## TASK REQUIREMENTS
Return the data below exactly, but only from the line containing "f => Laws.OpcodeNamed.mov32K f" through the line containing "f => Laws.OpcodeNamed.jge32X f", with both of those lines included.

(Dataset entries)
-- ==== Sys2Proof/Laws/Decode.lean ====
section
/-! SUPPORT. What the two halves of the decoder answer, and how the encoder's bytes read back. -/

namespace Sys2Proof

/-! ## The opcode byte -/

theorem Instr.opcodeNamed (i : Instr) : Laws.OpcodeNamed.Statement i :=
  match i with
  | .add64K f => Laws.OpcodeNamed.add64K f
  | .add64X f => Laws.OpcodeNamed.add64X f
  | .sub64K f => Laws.OpcodeNamed.sub64K f
  | .sub64X f => Laws.OpcodeNamed.sub64X f
  | .mul64K f => Laws.OpcodeNamed.mul64K f
  | .mul64X f => Laws.OpcodeNamed.mul64X f
  | .div64K f => Laws.OpcodeNamed.div64K f
  | .div64X f => Laws.OpcodeNamed.div64X f
  | .or64K f => Laws.OpcodeNamed.or64K f
  | .or64X f => Laws.OpcodeNamed.or64X f
  | .and64K f => Laws.OpcodeNamed.and64K f
  | .and64X f => Laws.OpcodeNamed.and64X f
  | .lsh64K f => Laws.OpcodeNamed.lsh64K f
  | .lsh64X f => Laws.OpcodeNamed.lsh64X f
  | .rsh64K f => Laws.OpcodeNamed.rsh64K f
  | .rsh64X f => Laws.OpcodeNamed.rsh64X f
  | .mod64K f => Laws.OpcodeNamed.mod64K f
  | .mod64X f => Laws.OpcodeNamed.mod64X f
  | .xor64K f => Laws.OpcodeNamed.xor64K f
  | .xor64X f => Laws.OpcodeNamed.xor64X f
  | .mov64K f => Laws.OpcodeNamed.mov64K f
  | .mov64X f => Laws.OpcodeNamed.mov64X f
  | .arsh64K f => Laws.OpcodeNamed.arsh64K f
  | .arsh64X f => Laws.OpcodeNamed.arsh64X f
  | .neg64 f => Laws.OpcodeNamed.neg64 f
  | .add32K f => Laws.OpcodeNamed.add32K f
  | .add32X f => Laws.OpcodeNamed.add32X f
  | .sub32K f => Laws.OpcodeNamed.sub32K f
  | .sub32X f => Laws.OpcodeNamed.sub32X f
  | .mul32K f => Laws.OpcodeNamed.mul32K f
  | .mul32X f => Laws.OpcodeNamed.mul32X f
  | .div32K f => Laws.OpcodeNamed.div32K f
  | .div32X f => Laws.OpcodeNamed.div32X f
  | .or32K f => Laws.OpcodeNamed.or32K f
  | .or32X f => Laws.OpcodeNamed.or32X f
  | .and32K f => Laws.OpcodeNamed.and32K f
  | .and32X f => Laws.OpcodeNamed.and32X f
  | .lsh32K f => Laws.OpcodeNamed.lsh32K f
  | .lsh32X f => Laws.OpcodeNamed.lsh32X f
  | .rsh32K f => Laws.OpcodeNamed.rsh32K f
  | .rsh32X f => Laws.OpcodeNamed.rsh32X f
  | .mod32K f => Laws.OpcodeNamed.mod32K f
  | .mod32X f => Laws.OpcodeNamed.mod32X f
  | .xor32K f => Laws.OpcodeNamed.xor32K f
  | .xor32X f => Laws.OpcodeNamed.xor32X f
  | .mov32K f => Laws.OpcodeNamed.mov32K f
  | .mov32X f => Laws.OpcodeNamed.mov32X f
  | .arsh32K f => Laws.OpcodeNamed.arsh32K f
  | .arsh32X f => Laws.OpcodeNamed.arsh32X f
  | .neg32 f => Laws.OpcodeNamed.neg32 f
  | .le f c => Laws.OpcodeNamed.le f c
  | .be f c => Laws.OpcodeNamed.be f c
  | .lddw f c => Laws.OpcodeNamed.lddw f c
  | .ldxw f => Laws.OpcodeNamed.ldxw f
  | .ldxh f => Laws.OpcodeNamed.ldxh f
  | .ldxb f => Laws.OpcodeNamed.ldxb f
  | .ldxdw f => Laws.OpcodeNamed.ldxdw f
  | .stw f => Laws.OpcodeNamed.stw f
  | .sth f => Laws.OpcodeNamed.sth f
  | .stb f => Laws.OpcodeNamed.stb f
  | .stdw f => Laws.OpcodeNamed.stdw f
  | .stxw f => Laws.OpcodeNamed.stxw f
  | .stxh f => Laws.OpcodeNamed.stxh f
  | .stxb f => Laws.OpcodeNamed.stxb f
  | .stxdw f => Laws.OpcodeNamed.stxdw f
  | .ldabsw f => Laws.OpcodeNamed.ldabsw f
  | .ldabsh f => Laws.OpcodeNamed.ldabsh f
  | .ldabsb f => Laws.OpcodeNamed.ldabsb f
  | .ldindw f => Laws.OpcodeNamed.ldindw f
  | .ldindh f => Laws.OpcodeNamed.ldindh f
  | .ldindb f => Laws.OpcodeNamed.ldindb f
  | .xaddw f => Laws.OpcodeNamed.xaddw f
  | .xadddw f => Laws.OpcodeNamed.xadddw f
  | .ja f => Laws.OpcodeNamed.ja f
  | .jeqK f => Laws.OpcodeNamed.jeqK f
  | .jeqX f => Laws.OpcodeNamed.jeqX f
  | .jgtK f => Laws.OpcodeNamed.jgtK f
  | .jgtX f => Laws.OpcodeNamed.jgtX f
  | .jgeK f => Laws.OpcodeNamed.jgeK f
  | .jgeX f => Laws.OpcodeNamed.jgeX f
  | .jsetK f => Laws.OpcodeNamed.jsetK f
  | .jsetX f => Laws.OpcodeNamed.jsetX f
  | .jneK f => Laws.OpcodeNamed.jneK f
  | .jneX f => Laws.OpcodeNamed.jneX f
  | .jsgtK f => Laws.OpcodeNamed.jsgtK f
  | .jsgtX f => Laws.OpcodeNamed.jsgtX f
  | .jsgeK f => Laws.OpcodeNamed.jsgeK f
  | .jsgeX f => Laws.OpcodeNamed.jsgeX f
  | .jltK f => Laws.OpcodeNamed.jltK f
  | .jltX f => Laws.OpcodeNamed.jltX f
  | .jleK f => Laws.OpcodeNamed.jleK f
  | .jleX f => Laws.OpcodeNamed.jleX f
  | .jsltK f => Laws.OpcodeNamed.jsltK f
  | .jsltX f => Laws.OpcodeNamed.jsltX f
  | .jsleK f => Laws.OpcodeNamed.jsleK f
  | .jsleX f => Laws.OpcodeNamed.jsleX f
  | .jeq32K f => Laws.OpcodeNamed.jeq32K f
  | .jeq32X f => Laws.OpcodeNamed.jeq32X f
  | .jgt32K f => Laws.OpcodeNamed.jgt32K f
  | .jgt32X f => Laws.OpcodeNamed.jgt32X f
  | .jge32K f => Laws.OpcodeNamed.jge32K f
  | .jge32X f => Laws.OpcodeNamed.jge32X f
  | .jset32K f => Laws.OpcodeNamed.jset32K f
  | .jset32X f => Laws.OpcodeNamed.jset32X f
  | .jne32K f => Laws.OpcodeNamed.jne32K f
  | .jne32X f => Laws.OpcodeNamed.jne32X f
  | .jsgt32K f => Laws.OpcodeNamed.jsgt32K f
  | .jsgt32X f => Laws.OpcodeNamed.jsgt32X f
  | .jsge32K f => Laws.OpcodeNamed.jsge32K f
  | .jsge32X f => Laws.OpcodeNamed.jsge32X f
  | .jlt32K f => Laws.OpcodeNamed.jlt32K f
  | .jlt32X f => Laws.OpcodeNamed.jlt32X f
  | .jle32K f => Laws.OpcodeNamed.jle32K f
  | .jle32X f => Laws.OpcodeNamed.jle32X f
  | .jslt32K f => Laws.OpcodeNamed.jslt32K f
  | .jslt32X f => Laws.OpcodeNamed.jslt32X f
  | .jsle32K f => Laws.OpcodeNamed.jsle32K f
  | .jsle32X f => Laws.OpcodeNamed.jsle32X f
  | .call f => Laws.OpcodeNamed.call f
  | .exit f => Laws.OpcodeNamed.exit f

theorem named_opcode (i : Instr) : named i.opcode i.fields i.cont = some i := i.opcodeNamed.1

theorem wideWord_opcode (i : Instr) : wideWord i.opcode i.fields.imm = i.wide := i.opcodeNamed.2

/-- What `named` answers has the opcode and the fields it was given, and the continuation immediate if it holds
one. -/
theorem of_named {b0 : Byte} {f : Fields} {c : BitVec 32} {i : Instr} (h : named b0 f c = some i) :
    i.opcode = b0 ∧ i.fields = f ∧ (i.cont = c ∨ (i.cont = 0#32 ∧ i.wide = false)) := by
  have hb := b0.isLt
  have hbit : b0.extractLsb' 3 1 = 0#1 ∨ b0.extractLsb' 3 1 = 1#1 := by
    generalize b0.extractLsb' 3 1 = b; revert b; decide
  unfold named at h
  rcases hbit with hbit | hbit <;> simp only [hbit] at h <;> split at h <;>
    (simp [namedLd, namedLdx, namedSt, namedStx, namedAlu32, namedJmp, namedJmp32, namedAlu64, bySource,
      onlyBitZero, Config.srcImmBit] at h
     split at h <;> cases h <;>
      (refine ⟨?_, rfl, by first | exact .inl rfl | exact .inr ⟨rfl, rfl⟩⟩
       apply BitVec.eq_of_toNat_eq
       simp only [BitVec.extractLsb'_toNat, BitVec.toNat_eq] at *
       simp at *
       simp [Instr.opcode, aluOpcode, memOpcode, Config.srcImmBit]
       omega))

/-! ## The words -/

theorem nibbles_append (a b : BitVec 4) :
    (a ++ b).extractLsb' 0 4 = b ∧ (a ++ b).extractLsb' 4 4 = a := by
  revert a b; decide

@[simp] theorem dstNibble_regByte (o : ByteOrder) (f : Fields) : dstNibble o (regByte o f) = f.dst := by
  cases o
  · exact (nibbles_append f.src f.dst).1
  · exact (nibbles_append f.dst f.src).2

@[simp] theorem srcNibble_regByte (o : ByteOrder) (f : Fields) : srcNibble o (regByte o f) = f.src := by
  cases o
  · exact (nibbles_append f.src f.dst).2
  · exact (nibbles_append f.dst f.src).1

theorem append_nibbles (b : Byte) : (b.extractLsb' 4 4 ++ b.extractLsb' 0 4 : BitVec 8) = b := by
  revert b; decide

/-- Byte 1 is made of its two nibbles. -/
theorem regByte_ofNibbles (o : ByteOrder) (b : Byte) (off : BitVec 16) (imm : BitVec 32) :
    regByte o ⟨dstNibble o b, srcNibble o b, off, imm⟩ = b := by
  cases o <;> exact append_nibbles b

theorem ofNat_compose_split2 (o : ByteOrder) (v : BitVec 16) : BitVec.ofNat 16 (compose o (split o 2 v.toNat)) = v := by
  apply BitVec.eq_of_toNat_eq
  rw [compose_split, BitVec.toNat_ofNat]
  have := v.isLt
  omega

theorem ofNat_compose_split4 (o : ByteOrder) (v : BitVec 32) : BitVec.ofNat 32 (compose o (split o 4 v.toNat)) = v := by
  apply BitVec.eq_of_toNat_eq
  rw [compose_split, BitVec.toNat_ofNat]
  have := v.isLt
  omega

theorem split_ofNat_compose2 (o : ByteOrder) (a b : Byte) :
    split o 2 (BitVec.ofNat 16 (compose o [a, b])).toNat = [a, b] := by
  have h := compose_lt o [a, b]
  have hs := split_compose o [a, b]
  simp only [List.length_cons, List.length_nil] at h hs
  rw [BitVec.toNat_ofNat, Nat.mod_eq_of_lt (by omega)]
  exact hs

theorem split_ofNat_compose4 (o : ByteOrder) (a b c d : Byte) :
    split o 4 (BitVec.ofNat 32 (compose o [a, b, c, d])).toNat = [a, b, c, d] := by
  have h := compose_lt o [a, b, c, d]
  have hs := split_compose o [a, b, c, d]
  simp only [List.length_cons, List.length_nil] at h hs
  rw [BitVec.toNat_ofNat, Nat.mod_eq_of_lt (by omega)]
  exact hs

/-- A list of four elements, spelled out. -/
theorem exists_four {α : Type} {l : List α} (h : l.length = 4) : ∃ a b c d, l = [a, b, c, d] := by
  match l, h with
  | [a, b, c, d], _ => exact ⟨a, b, c, d, rfl⟩

theorem exists_two {α : Type} {l : List α} (h : l.length = 2) : ∃ a b, l = [a, b] := by
  match l, h with
  | [a, b], _ => exact ⟨a, b, rfl⟩

/-- The bytes of an encoded first word read back as its opcode and fields. -/
theorem encodeWord_bytes (o : ByteOrder) (b0 : Byte) (f : Fields) :
    ∃ b2 b3 b4 b5 b6 b7, encodeWord o b0 f = [b0, regByte o f, b2, b3, b4, b5, b6, b7] ∧
      Fields.ofBytes o (regByte o f) b2 b3 b4 b5 b6 b7 = f := by
  obtain ⟨b2, b3, h2⟩ := exists_two (length_split o 2 f.off.toNat)
  obtain ⟨b4, b5, b6, b7, h4⟩ := exists_four (length_split o 4 f.imm.toNat)
  refine ⟨b2, b3, b4, b5, b6, b7, by simp [encodeWord, h2, h4], ?_⟩
  have e2 := ofNat_compose_split2 o f.off
  have e4 := ofNat_compose_split4 o f.imm
  rw [h2] at e2
  rw [h4] at e4
  simp [Fields.ofBytes, e2, e4]

/-- The encoded first word of fields that were read from bytes is those bytes. -/
theorem encodeWord_ofBytes (o : ByteOrder) (b0 b1 b2 b3 b4 b5 b6 b7 : Byte) :
    encodeWord o b0 (Fields.ofBytes o b1 b2 b3 b4 b5 b6 b7) = [b0, b1, b2, b3, b4, b5, b6, b7] := by
  have h1 := regByte_ofNibbles o b1 (BitVec.ofNat 16 (compose o [b2, b3])) (BitVec.ofNat 32 (compose o [b4, b5, b6, b7]))
  simp only [Fields.ofBytes, encodeWord, split_ofNat_compose2, split_ofNat_compose4, h1]
  rfl

/-! ## The reading half -/

/-- Everything that reading an instruction says about its bytes. -/
theorem of_readInstr {o : ByteOrder} {bytes : List Byte} {i : Instr} (h : readInstr o bytes = .instr i) :
    ∃ b0 b1 b2 b3 b4 b5 b6 b7 rest, bytes = b0 :: b1 :: b2 :: b3 :: b4 :: b5 :: b6 :: b7 :: rest ∧
      i.opcode = b0 ∧ i.fields = Fields.ofBytes o b1 b2 b3 b4 b5 b6 b7 ∧
      ((i.wide = false ∧ i.cont = 0#32) ∨
        (i.wide = true ∧ ∃ c4 c5 c6 c7 more,
          rest = 0#8 :: 0#8 :: 0#8 :: 0#8 :: c4 :: c5 :: c6 :: c7 :: more ∧
            i.cont = BitVec.ofNat 32 (compose o [c4, c5, c6, c7]))) := by
  unfold readInstr at h
  split at h
  next b0 b1 b2 b3 b4 b5 b6 b7 rest =>
    refine ⟨b0, b1, b2, b3, b4, b5, b6, b7, rest, rfl, ?_⟩
    simp only at h
    have key : ∀ c, namedOrUnsupported b0 (Fields.ofBytes o b1 b2 b3 b4 b5 b6 b7) c = .instr i →
        i.opcode = b0 ∧ i.fields = Fields.ofBytes o b1 b2 b3 b4 b5 b6 b7 ∧
          (i.cont = c ∨ (i.cont = 0#32 ∧ i.wide = false)) ∧
          i.wide = wideWord b0 (Fields.ofBytes o b1 b2 b3 b4 b5 b6 b7).imm := by
      intro c hc
      unfold namedOrUnsupported at hc
      split at hc
      next j hj =>
        cases hc
        obtain ⟨h1, h2, h3⟩ := of_named hj
        exact ⟨h1, h2, h3, by rw [← wideWord_opcode, h1, h2]⟩
      next => cases hc
    split at h
    next hw =>
      split at h
      next c0 c1 c2 c3 c4 c5 c6 c7 more =>
        split at h
        next hz =>
          obtain ⟨rfl, rfl, rfl, rfl⟩ := hz
          obtain ⟨h1, h2, h3, h4⟩ := key _ h
          rw [hw] at h4
          refine ⟨h1, h2, .inr ⟨h4, c4, c5, c6, c7, more, rfl, ?_⟩⟩
          rcases h3 with h3 | ⟨-, h3⟩
          · exact h3
          · rw [h4] at h3; cases h3
        next => cases h
      next => cases h
    next hw =>
      obtain ⟨h1, h2, h3, h4⟩ := key _ h
      refine ⟨h1, h2, .inl ⟨by rw [h4]; simpa using hw, ?_⟩⟩
      rcases h3 with h3 | ⟨h3, -⟩ <;> exact h3
  next => cases h

/-- The checking half, inverted: what `decode` answers with is what was read, and no check rejected it. -/
theorem of_decode {o : ByteOrder} {hs : List HelperId} {bytes : List Byte} {i : Instr}
    (h : decode o hs bytes = .instr i) : readInstr o bytes = .instr i ∧ i.rejection hs = none := by
  unfold decode at h
  split at h
  next => cases h
  next j hj =>
    split at h
    next => cases h
    next hr => cases h; exact ⟨hj, hr⟩

end Sys2Proof
end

## RESPONSE AREA
  | .mov32K f => Laws.OpcodeNamed.mov32K f
  | .mov32X f => Laws.OpcodeNamed.mov32X f
  | .arsh32K f => Laws.OpcodeNamed.arsh32K f
  | .arsh32X f => Laws.OpcodeNamed.arsh32X f
  | .neg32 f => Laws.OpcodeNamed.neg32 f
  | .le f c => Laws.OpcodeNamed.le f c
  | .be f c => Laws.OpcodeNamed.be f c
  | .lddw f c => Laws.OpcodeNamed.lddw f c
  | .ldxw f => Laws.OpcodeNamed.ldxw f
  | .ldxh f => Laws.OpcodeNamed.ldxh f
  | .ldxb f => Laws.OpcodeNamed.ldxb f
  | .ldxdw f => Laws.OpcodeNamed.ldxdw f
  | .stw f => Laws.OpcodeNamed.stw f
  | .sth f => Laws.OpcodeNamed.sth f
  | .stb f => Laws.OpcodeNamed.stb f
  | .stdw f => Laws.OpcodeNamed.stdw f
  | .stxw f => Laws.OpcodeNamed.stxw f
  | .stxh f => Laws.OpcodeNamed.stxh f
  | .stxb f => Laws.OpcodeNamed.stxb f
  | .stxdw f => Laws.OpcodeNamed.stxdw f
  | .ldabsw f => Laws.OpcodeNamed.ldabsw f
  | .ldabsh f => Laws.OpcodeNamed.ldabsh f
  | .ldabsb f => Laws.OpcodeNamed.ldabsb f
  | .ldindw f => Laws.OpcodeNamed.ldindw f
  | .ldindh f => Laws.OpcodeNamed.ldindh f
  | .ldindb f => Laws.OpcodeNamed.ldindb f
  | .xaddw f => Laws.OpcodeNamed.xaddw f
  | .xadddw f => Laws.OpcodeNamed.xadddw f
  | .ja f => Laws.OpcodeNamed.ja f
  | .jeqK f => Laws.OpcodeNamed.jeqK f
  | .jeqX f => Laws.OpcodeNamed.jeqX f
  | .jgtK f => Laws.OpcodeNamed.jgtK f
  | .jgtX f => Laws.OpcodeNamed.jgtX f
  | .jgeK f => Laws.OpcodeNamed.jgeK f
  | .jgeX f => Laws.OpcodeNamed.jgeX f
  | .jsetK f => Laws.OpcodeNamed.jsetK f
  | .jsetX f => Laws.OpcodeNamed.jsetX f
  | .jneK f => Laws.OpcodeNamed.jneK f
  | .jneX f => Laws.OpcodeNamed.jneX f
  | .jsgtK f => Laws.OpcodeNamed.jsgtK f
  | .jsgtX f => Laws.OpcodeNamed.jsgtX f
  | .jsgeK f => Laws.OpcodeNamed.jsgeK f
  | .jsgeX f => Laws.OpcodeNamed.jsgeX f
  | .jltK f => Laws.OpcodeNamed.jltK f
  | .jltX f => Laws.OpcodeNamed.jltX f
  | .jleK f => Laws.OpcodeNamed.jleK f
  | .jleX f => Laws.OpcodeNamed.jleX f
  | .jsltK f => Laws.OpcodeNamed.jsltK f
  | .jsltX f => Laws.OpcodeNamed.jsltX f
  | .jsleK f => Laws.OpcodeNamed.jsleK f
  | .jsleX f => Laws.OpcodeNamed.jsleX f
  | .jeq32K f => Laws.OpcodeNamed.jeq32K f
  | .jeq32X f => Laws.OpcodeNamed.jeq32X f
  | .jgt32K f => Laws.OpcodeNamed.jgt32K f
  | .jgt32X f => Laws.OpcodeNamed.jgt32X f
  | .jge32K f => Laws.OpcodeNamed.jge32K f
  | .jge32X f => Laws.OpcodeNamed.jge32X f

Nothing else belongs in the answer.